◆ **What this task involves**
This exercise calls for the line with "of a die. -/", the line with "k.die c p⟩)", and all lines between them in the material below, output exactly and with no other lines.

◆ **Supplied records**
==================================================

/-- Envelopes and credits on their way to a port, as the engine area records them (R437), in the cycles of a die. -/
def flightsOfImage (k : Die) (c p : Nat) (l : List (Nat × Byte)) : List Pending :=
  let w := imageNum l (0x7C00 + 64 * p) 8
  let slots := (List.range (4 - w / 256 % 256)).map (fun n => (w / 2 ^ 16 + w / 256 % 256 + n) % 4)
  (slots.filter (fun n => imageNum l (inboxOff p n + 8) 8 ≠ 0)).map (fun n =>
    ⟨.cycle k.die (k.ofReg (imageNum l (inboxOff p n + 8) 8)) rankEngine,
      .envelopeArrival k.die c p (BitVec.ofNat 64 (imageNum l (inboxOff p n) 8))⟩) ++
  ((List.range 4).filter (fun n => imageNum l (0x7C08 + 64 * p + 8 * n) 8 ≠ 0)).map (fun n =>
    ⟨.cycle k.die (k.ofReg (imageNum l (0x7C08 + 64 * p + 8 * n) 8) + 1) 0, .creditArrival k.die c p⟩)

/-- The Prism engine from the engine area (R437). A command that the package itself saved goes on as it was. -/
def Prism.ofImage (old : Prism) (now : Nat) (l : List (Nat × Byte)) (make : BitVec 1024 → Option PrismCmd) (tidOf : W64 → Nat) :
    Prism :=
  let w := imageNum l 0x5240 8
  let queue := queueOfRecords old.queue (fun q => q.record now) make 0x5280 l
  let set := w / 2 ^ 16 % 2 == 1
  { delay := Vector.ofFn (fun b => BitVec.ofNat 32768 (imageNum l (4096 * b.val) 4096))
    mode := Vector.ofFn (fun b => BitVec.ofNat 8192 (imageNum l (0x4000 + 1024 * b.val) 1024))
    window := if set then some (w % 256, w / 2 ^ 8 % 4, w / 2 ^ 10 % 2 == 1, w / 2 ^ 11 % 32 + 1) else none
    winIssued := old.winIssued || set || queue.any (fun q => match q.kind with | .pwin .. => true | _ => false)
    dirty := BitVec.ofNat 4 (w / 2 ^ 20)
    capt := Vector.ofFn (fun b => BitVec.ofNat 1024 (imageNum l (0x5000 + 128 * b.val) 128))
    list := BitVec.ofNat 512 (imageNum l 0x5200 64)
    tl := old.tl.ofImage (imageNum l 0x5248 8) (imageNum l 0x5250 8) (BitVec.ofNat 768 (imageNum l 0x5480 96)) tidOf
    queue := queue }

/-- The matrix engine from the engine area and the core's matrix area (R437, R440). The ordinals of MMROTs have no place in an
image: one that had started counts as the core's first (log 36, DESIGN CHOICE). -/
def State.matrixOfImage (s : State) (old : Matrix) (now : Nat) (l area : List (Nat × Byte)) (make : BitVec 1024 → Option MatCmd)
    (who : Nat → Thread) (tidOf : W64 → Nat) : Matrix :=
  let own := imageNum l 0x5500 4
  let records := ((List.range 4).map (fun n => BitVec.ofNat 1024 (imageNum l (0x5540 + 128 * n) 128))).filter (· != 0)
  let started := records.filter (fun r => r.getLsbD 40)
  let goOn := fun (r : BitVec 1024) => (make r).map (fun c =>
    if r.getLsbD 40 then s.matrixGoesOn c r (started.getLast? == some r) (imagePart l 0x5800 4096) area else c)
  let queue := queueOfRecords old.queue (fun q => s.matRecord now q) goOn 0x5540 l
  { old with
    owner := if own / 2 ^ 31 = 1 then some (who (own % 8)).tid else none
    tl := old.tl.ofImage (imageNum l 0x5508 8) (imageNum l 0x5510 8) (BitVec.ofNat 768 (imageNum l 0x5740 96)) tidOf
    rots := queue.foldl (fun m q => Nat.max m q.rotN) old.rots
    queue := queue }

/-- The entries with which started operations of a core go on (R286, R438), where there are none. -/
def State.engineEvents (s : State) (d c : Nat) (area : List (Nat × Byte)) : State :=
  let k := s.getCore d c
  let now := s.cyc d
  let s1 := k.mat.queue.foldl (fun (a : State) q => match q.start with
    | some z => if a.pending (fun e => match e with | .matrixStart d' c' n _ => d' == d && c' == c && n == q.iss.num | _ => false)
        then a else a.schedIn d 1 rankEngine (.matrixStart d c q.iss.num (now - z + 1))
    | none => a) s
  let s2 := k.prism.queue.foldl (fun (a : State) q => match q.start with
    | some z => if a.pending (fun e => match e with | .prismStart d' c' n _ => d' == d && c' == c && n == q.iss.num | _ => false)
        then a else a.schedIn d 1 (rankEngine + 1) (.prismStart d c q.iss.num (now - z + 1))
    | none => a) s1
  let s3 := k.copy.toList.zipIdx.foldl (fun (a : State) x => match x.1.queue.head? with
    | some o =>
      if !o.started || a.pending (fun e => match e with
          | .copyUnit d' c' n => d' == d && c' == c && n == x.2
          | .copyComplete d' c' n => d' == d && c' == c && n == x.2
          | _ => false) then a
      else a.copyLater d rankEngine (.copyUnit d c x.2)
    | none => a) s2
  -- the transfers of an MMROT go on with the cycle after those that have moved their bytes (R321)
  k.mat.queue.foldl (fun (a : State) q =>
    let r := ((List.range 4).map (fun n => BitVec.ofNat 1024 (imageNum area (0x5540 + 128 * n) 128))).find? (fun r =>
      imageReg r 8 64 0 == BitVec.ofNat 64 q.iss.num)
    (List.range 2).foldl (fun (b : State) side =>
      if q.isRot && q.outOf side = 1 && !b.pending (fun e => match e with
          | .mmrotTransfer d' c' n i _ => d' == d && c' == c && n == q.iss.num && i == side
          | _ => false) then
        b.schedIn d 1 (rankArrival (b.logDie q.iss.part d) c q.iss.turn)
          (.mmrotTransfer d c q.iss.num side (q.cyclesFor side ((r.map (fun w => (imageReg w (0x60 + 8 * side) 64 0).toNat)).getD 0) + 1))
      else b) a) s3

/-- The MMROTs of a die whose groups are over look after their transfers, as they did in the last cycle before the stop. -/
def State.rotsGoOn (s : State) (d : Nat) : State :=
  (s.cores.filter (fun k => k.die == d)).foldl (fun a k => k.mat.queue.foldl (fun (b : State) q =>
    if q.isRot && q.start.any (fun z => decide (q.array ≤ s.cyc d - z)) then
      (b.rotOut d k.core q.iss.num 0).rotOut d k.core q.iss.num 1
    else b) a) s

==================================================

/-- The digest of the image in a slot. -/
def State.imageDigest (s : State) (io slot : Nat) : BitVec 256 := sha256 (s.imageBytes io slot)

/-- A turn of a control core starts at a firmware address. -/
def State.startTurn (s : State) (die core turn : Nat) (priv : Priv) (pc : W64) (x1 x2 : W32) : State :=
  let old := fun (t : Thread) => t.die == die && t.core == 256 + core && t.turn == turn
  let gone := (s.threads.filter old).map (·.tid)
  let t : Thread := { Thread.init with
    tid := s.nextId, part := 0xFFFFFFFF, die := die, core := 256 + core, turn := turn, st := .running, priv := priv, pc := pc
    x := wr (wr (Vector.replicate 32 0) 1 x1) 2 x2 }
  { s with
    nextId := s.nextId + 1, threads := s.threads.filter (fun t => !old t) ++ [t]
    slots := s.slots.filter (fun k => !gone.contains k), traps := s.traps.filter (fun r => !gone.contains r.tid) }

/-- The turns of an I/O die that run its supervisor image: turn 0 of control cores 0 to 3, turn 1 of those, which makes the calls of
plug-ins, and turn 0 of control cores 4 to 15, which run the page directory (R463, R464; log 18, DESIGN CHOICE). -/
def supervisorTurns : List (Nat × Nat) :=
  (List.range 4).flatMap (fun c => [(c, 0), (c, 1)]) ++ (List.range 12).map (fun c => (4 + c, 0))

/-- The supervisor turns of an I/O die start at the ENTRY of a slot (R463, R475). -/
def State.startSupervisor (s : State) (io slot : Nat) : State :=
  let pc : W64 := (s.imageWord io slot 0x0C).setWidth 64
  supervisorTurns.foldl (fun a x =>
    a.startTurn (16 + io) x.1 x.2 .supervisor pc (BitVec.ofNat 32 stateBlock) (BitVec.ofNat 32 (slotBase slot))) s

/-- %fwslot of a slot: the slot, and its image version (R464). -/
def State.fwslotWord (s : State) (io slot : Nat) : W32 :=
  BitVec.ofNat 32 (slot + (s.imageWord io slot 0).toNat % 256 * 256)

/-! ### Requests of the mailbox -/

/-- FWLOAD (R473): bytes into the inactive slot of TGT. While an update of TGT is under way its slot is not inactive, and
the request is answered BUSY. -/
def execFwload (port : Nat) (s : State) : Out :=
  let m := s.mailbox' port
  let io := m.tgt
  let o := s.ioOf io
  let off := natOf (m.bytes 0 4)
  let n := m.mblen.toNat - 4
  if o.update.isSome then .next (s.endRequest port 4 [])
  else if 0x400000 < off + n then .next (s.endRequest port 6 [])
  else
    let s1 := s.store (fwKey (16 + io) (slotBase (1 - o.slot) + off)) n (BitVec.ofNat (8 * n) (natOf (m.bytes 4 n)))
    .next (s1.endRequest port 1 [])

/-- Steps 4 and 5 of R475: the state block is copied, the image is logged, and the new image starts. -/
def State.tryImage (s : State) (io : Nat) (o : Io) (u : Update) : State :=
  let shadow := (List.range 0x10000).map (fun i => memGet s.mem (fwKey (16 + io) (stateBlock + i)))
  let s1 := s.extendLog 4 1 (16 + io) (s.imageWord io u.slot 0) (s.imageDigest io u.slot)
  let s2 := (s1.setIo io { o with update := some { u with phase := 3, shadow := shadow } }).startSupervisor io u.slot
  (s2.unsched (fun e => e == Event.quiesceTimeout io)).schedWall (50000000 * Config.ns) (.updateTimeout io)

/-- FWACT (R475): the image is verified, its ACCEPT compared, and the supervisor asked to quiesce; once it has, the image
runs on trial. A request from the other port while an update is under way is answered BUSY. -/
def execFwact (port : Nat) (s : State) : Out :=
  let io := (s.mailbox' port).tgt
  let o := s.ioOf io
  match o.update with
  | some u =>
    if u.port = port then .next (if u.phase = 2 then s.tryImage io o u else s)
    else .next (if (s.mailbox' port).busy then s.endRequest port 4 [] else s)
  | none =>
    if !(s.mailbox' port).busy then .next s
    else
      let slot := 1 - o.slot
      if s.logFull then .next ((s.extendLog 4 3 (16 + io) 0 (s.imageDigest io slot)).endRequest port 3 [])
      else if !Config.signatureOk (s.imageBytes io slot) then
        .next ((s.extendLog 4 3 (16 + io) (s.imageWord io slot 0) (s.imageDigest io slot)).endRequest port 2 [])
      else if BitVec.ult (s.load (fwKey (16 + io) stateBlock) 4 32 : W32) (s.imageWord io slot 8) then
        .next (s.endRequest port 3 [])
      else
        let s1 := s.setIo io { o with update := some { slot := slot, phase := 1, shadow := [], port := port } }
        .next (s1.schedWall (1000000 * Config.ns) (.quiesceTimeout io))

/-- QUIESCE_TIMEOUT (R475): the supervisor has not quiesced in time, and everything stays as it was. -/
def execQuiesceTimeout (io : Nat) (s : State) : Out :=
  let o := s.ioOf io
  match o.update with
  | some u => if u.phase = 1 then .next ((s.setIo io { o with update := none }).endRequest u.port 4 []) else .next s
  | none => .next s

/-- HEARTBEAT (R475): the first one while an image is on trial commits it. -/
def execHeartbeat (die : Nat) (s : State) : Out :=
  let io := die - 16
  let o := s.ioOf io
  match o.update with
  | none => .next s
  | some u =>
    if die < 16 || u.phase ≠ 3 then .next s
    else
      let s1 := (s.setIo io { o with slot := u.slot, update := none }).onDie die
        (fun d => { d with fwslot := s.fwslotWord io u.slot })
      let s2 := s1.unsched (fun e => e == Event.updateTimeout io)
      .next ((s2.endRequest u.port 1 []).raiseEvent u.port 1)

==================================================

◆ **Answer to this problem**
/-- Envelopes and credits on their way to a port, as the engine area records them (R437), in the cycles of a die. -/
def flightsOfImage (k : Die) (c p : Nat) (l : List (Nat × Byte)) : List Pending :=
  let w := imageNum l (0x7C00 + 64 * p) 8
  let slots := (List.range (4 - w / 256 % 256)).map (fun n => (w / 2 ^ 16 + w / 256 % 256 + n) % 4)
  (slots.filter (fun n => imageNum l (inboxOff p n + 8) 8 ≠ 0)).map (fun n =>
    ⟨.cycle k.die (k.ofReg (imageNum l (inboxOff p n + 8) 8)) rankEngine,
      .envelopeArrival k.die c p (BitVec.ofNat 64 (imageNum l (inboxOff p n) 8))⟩) ++
  ((List.range 4).filter (fun n => imageNum l (0x7C08 + 64 * p + 8 * n) 8 ≠ 0)).map (fun n =>
    ⟨.cycle k.die (k.ofReg (imageNum l (0x7C08 + 64 * p + 8 * n) 8) + 1) 0, .creditArrival k.die c p⟩)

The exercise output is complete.